→ **DATA EXTRACTS**

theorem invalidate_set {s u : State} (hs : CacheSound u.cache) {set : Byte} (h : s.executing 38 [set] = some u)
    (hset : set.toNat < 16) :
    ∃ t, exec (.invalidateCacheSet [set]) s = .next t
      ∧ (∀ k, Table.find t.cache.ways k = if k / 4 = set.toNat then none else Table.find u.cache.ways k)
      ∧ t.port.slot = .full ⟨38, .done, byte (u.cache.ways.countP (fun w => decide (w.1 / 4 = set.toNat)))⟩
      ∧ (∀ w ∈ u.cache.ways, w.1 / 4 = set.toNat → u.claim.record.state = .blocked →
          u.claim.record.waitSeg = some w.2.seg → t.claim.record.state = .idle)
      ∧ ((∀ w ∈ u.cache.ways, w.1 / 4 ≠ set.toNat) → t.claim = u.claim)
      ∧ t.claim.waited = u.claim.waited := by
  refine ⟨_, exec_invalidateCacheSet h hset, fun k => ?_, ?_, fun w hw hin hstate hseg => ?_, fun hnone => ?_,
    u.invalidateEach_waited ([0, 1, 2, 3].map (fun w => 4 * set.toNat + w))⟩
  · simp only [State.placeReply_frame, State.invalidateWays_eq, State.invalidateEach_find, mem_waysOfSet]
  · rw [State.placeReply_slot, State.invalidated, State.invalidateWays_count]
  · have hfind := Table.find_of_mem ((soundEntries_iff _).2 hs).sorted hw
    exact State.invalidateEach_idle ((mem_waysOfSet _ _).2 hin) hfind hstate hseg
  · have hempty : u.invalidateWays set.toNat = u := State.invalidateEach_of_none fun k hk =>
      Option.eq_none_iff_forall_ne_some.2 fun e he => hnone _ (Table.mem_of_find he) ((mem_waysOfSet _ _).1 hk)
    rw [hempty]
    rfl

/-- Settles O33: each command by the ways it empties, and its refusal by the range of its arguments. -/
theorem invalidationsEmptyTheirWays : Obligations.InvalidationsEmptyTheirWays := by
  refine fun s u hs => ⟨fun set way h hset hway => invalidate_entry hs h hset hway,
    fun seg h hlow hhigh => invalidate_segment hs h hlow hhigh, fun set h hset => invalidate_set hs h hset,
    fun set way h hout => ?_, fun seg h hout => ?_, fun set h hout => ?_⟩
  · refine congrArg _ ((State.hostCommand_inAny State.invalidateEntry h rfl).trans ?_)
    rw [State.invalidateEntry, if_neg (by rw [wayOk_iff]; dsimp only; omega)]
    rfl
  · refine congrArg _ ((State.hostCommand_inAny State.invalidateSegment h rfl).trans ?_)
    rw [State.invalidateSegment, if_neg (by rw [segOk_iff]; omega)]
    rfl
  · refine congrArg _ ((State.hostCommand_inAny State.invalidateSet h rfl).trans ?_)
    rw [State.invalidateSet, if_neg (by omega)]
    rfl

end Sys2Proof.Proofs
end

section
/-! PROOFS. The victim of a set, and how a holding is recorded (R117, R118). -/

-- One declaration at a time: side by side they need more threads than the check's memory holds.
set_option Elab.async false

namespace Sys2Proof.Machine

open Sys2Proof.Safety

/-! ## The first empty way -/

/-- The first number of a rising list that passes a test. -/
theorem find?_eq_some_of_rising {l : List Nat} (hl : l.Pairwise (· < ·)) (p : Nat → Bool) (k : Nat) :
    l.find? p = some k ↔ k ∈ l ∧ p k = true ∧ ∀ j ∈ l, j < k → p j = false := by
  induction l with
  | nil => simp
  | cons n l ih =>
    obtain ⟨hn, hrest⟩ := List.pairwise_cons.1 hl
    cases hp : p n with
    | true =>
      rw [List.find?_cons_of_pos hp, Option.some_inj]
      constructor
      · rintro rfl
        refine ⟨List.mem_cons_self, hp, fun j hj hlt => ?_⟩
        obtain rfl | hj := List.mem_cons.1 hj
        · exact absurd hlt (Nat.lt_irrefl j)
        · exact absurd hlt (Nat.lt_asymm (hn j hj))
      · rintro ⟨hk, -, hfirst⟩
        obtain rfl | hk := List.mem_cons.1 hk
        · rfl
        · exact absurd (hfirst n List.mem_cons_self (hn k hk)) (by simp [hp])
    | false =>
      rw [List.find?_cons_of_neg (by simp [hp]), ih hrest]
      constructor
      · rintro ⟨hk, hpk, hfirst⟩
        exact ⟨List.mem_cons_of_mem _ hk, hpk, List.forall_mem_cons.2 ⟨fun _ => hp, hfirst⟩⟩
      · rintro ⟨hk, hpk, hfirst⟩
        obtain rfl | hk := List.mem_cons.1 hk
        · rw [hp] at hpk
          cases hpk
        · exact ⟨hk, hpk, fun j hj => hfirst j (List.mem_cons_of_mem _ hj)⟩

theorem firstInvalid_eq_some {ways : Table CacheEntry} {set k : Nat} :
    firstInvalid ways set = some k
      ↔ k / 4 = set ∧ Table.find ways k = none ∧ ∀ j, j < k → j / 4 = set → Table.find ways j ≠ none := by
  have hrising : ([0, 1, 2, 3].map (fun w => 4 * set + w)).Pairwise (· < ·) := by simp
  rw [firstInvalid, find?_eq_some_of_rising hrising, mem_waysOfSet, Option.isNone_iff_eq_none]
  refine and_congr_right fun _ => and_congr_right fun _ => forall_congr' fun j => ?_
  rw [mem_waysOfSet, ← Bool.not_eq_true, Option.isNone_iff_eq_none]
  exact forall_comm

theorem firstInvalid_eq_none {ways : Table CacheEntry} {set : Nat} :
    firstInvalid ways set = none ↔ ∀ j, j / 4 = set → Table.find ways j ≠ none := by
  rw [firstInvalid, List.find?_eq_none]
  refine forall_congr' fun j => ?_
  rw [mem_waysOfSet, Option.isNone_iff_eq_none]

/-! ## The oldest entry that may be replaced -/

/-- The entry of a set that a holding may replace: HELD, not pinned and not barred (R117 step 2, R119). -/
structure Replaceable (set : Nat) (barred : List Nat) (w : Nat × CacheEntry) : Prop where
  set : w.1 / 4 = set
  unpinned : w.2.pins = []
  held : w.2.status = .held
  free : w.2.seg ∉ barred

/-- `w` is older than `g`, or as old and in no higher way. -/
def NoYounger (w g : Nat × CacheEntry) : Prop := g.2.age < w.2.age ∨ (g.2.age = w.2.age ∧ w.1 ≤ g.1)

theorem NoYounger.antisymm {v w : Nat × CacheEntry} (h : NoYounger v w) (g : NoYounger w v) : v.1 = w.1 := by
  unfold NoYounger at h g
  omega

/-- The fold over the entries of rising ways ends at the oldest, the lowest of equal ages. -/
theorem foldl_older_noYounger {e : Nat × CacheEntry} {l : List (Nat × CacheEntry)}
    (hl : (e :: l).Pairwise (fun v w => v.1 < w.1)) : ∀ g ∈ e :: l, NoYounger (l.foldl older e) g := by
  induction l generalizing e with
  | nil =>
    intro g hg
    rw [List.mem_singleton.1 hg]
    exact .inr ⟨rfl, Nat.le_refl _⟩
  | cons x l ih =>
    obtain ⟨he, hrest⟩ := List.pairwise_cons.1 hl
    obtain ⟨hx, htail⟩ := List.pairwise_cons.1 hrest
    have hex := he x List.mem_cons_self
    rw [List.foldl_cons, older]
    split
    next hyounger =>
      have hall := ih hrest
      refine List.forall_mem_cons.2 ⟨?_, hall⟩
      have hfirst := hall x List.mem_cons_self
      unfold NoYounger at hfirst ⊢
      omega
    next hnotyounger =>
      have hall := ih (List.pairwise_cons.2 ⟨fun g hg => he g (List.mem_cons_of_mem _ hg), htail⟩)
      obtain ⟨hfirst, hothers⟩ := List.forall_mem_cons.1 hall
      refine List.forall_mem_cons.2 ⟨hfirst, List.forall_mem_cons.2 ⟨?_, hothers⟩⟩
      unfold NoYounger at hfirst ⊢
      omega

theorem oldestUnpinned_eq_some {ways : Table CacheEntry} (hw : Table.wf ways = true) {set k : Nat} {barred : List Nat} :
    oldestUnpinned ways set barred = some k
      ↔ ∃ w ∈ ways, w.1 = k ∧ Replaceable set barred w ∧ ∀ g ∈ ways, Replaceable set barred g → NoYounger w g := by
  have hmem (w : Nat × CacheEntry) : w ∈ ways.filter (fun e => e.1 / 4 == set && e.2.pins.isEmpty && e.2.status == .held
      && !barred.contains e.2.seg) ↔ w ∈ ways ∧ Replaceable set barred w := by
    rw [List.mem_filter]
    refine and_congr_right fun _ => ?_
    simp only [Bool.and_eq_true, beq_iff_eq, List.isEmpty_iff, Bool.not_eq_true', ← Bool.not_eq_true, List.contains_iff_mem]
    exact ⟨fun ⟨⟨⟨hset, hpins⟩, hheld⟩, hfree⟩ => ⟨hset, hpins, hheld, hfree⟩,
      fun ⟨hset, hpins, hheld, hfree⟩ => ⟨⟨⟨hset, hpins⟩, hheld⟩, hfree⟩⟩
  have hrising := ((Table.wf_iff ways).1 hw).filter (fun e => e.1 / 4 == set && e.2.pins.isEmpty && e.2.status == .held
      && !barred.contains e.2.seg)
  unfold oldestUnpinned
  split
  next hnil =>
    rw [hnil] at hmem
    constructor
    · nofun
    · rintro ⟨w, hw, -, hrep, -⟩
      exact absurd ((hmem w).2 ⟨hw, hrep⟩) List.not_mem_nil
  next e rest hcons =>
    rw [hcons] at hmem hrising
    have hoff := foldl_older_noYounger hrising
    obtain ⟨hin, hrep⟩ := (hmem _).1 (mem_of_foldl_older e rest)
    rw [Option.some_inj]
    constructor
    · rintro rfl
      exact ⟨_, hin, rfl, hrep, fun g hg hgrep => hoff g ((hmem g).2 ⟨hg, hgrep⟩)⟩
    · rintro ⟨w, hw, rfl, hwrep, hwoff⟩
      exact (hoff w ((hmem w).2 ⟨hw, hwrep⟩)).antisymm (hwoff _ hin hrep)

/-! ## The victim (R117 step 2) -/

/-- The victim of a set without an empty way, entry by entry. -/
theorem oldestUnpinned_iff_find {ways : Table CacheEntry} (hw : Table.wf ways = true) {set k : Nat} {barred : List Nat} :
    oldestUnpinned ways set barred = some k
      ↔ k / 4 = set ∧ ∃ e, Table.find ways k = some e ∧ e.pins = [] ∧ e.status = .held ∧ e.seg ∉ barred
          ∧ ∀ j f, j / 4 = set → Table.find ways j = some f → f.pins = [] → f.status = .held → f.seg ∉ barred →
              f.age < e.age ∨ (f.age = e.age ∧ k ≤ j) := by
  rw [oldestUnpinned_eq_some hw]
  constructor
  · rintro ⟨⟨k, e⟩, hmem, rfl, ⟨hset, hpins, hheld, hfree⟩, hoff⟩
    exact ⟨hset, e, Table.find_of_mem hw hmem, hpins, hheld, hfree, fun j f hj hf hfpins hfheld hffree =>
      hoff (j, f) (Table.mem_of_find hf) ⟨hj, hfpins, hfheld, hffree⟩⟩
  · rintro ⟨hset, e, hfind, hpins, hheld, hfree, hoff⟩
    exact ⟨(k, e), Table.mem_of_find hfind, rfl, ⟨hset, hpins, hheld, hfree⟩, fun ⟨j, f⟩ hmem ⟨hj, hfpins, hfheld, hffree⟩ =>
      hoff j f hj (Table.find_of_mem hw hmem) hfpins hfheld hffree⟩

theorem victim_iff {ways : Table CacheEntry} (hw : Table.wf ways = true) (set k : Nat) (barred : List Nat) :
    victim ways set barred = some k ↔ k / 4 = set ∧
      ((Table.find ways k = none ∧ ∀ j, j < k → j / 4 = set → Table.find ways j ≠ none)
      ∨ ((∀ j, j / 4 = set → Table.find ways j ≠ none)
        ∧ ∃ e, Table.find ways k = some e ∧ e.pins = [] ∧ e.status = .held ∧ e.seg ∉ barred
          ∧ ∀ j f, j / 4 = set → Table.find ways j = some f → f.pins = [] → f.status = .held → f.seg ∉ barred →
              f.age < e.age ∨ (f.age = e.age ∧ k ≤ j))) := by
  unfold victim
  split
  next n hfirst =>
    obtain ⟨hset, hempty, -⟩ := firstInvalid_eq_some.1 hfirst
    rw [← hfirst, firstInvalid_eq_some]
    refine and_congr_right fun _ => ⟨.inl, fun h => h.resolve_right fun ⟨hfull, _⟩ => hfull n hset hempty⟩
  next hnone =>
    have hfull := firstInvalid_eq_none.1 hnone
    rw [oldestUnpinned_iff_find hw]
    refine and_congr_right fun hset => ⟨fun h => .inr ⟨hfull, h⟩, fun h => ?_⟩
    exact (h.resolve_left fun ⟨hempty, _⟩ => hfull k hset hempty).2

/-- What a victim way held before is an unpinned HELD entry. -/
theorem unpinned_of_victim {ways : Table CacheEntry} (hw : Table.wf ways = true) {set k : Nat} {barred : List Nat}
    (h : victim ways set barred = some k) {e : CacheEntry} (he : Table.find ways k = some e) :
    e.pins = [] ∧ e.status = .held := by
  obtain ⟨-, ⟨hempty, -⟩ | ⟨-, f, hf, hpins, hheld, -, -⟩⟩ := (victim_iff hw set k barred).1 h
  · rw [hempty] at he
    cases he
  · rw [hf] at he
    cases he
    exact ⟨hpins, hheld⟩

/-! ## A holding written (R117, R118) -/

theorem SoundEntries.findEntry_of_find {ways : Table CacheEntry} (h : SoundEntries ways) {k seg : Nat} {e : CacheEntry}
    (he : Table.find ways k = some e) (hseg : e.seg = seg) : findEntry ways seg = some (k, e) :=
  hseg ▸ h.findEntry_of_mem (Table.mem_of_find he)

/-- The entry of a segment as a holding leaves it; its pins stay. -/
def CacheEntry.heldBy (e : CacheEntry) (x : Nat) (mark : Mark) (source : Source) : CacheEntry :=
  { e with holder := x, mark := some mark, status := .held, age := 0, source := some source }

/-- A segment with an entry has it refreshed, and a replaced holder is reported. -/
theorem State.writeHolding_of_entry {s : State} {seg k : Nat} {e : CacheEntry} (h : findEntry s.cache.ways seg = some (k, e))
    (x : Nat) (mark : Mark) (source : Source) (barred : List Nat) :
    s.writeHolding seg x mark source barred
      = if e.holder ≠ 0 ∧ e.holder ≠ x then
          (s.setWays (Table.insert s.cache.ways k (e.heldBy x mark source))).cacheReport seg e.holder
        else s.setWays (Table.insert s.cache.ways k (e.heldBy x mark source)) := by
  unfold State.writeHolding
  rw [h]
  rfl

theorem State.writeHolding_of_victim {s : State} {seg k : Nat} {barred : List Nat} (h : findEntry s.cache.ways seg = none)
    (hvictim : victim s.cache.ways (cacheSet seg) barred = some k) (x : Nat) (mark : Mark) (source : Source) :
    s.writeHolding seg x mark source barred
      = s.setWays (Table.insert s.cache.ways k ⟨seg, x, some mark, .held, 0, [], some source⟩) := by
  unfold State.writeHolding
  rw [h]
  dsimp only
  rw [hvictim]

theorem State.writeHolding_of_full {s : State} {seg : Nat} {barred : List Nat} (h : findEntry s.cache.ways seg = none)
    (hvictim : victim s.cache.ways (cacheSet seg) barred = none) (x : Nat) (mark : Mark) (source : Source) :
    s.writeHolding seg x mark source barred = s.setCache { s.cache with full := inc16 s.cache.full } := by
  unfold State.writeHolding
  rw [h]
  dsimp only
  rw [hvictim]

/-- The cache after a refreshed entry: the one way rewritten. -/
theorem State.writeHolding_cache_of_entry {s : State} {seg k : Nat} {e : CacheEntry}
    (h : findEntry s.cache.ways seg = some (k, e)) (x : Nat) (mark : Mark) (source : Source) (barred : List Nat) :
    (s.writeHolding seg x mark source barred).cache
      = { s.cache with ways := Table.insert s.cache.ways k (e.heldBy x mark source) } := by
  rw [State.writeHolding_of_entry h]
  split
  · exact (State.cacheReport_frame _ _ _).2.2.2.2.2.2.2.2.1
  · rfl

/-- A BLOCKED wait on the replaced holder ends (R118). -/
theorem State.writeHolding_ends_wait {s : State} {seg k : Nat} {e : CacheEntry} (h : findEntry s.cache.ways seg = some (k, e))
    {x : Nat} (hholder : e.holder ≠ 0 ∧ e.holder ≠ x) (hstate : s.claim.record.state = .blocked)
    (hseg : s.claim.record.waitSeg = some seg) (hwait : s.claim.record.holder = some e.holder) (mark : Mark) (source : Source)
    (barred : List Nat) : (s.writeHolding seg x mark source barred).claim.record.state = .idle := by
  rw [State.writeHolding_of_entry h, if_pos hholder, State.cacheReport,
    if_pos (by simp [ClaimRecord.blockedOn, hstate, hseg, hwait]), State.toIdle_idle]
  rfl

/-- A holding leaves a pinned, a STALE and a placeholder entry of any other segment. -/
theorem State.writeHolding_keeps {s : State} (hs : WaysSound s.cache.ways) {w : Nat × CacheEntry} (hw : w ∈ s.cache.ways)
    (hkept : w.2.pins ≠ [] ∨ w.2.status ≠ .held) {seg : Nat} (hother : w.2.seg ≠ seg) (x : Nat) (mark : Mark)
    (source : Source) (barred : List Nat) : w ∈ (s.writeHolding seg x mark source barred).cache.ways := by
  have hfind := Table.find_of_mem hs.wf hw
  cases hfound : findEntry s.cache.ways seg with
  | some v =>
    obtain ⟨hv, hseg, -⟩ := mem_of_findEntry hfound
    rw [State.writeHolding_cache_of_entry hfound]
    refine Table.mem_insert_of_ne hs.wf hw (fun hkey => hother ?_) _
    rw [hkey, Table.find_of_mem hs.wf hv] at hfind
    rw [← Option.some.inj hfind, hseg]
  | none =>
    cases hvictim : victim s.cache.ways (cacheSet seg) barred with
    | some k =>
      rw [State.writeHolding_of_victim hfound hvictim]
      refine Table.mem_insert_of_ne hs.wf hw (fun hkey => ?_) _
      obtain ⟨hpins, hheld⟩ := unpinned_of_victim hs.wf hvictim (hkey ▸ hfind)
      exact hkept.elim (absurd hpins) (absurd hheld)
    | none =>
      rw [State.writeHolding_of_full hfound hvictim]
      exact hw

→ **PROBLEM REQUIREMENTS**
What is the number of lines in the entries above that contain the word "step"? Answer with that number only.

→ **WRITTEN RESPONSE**
2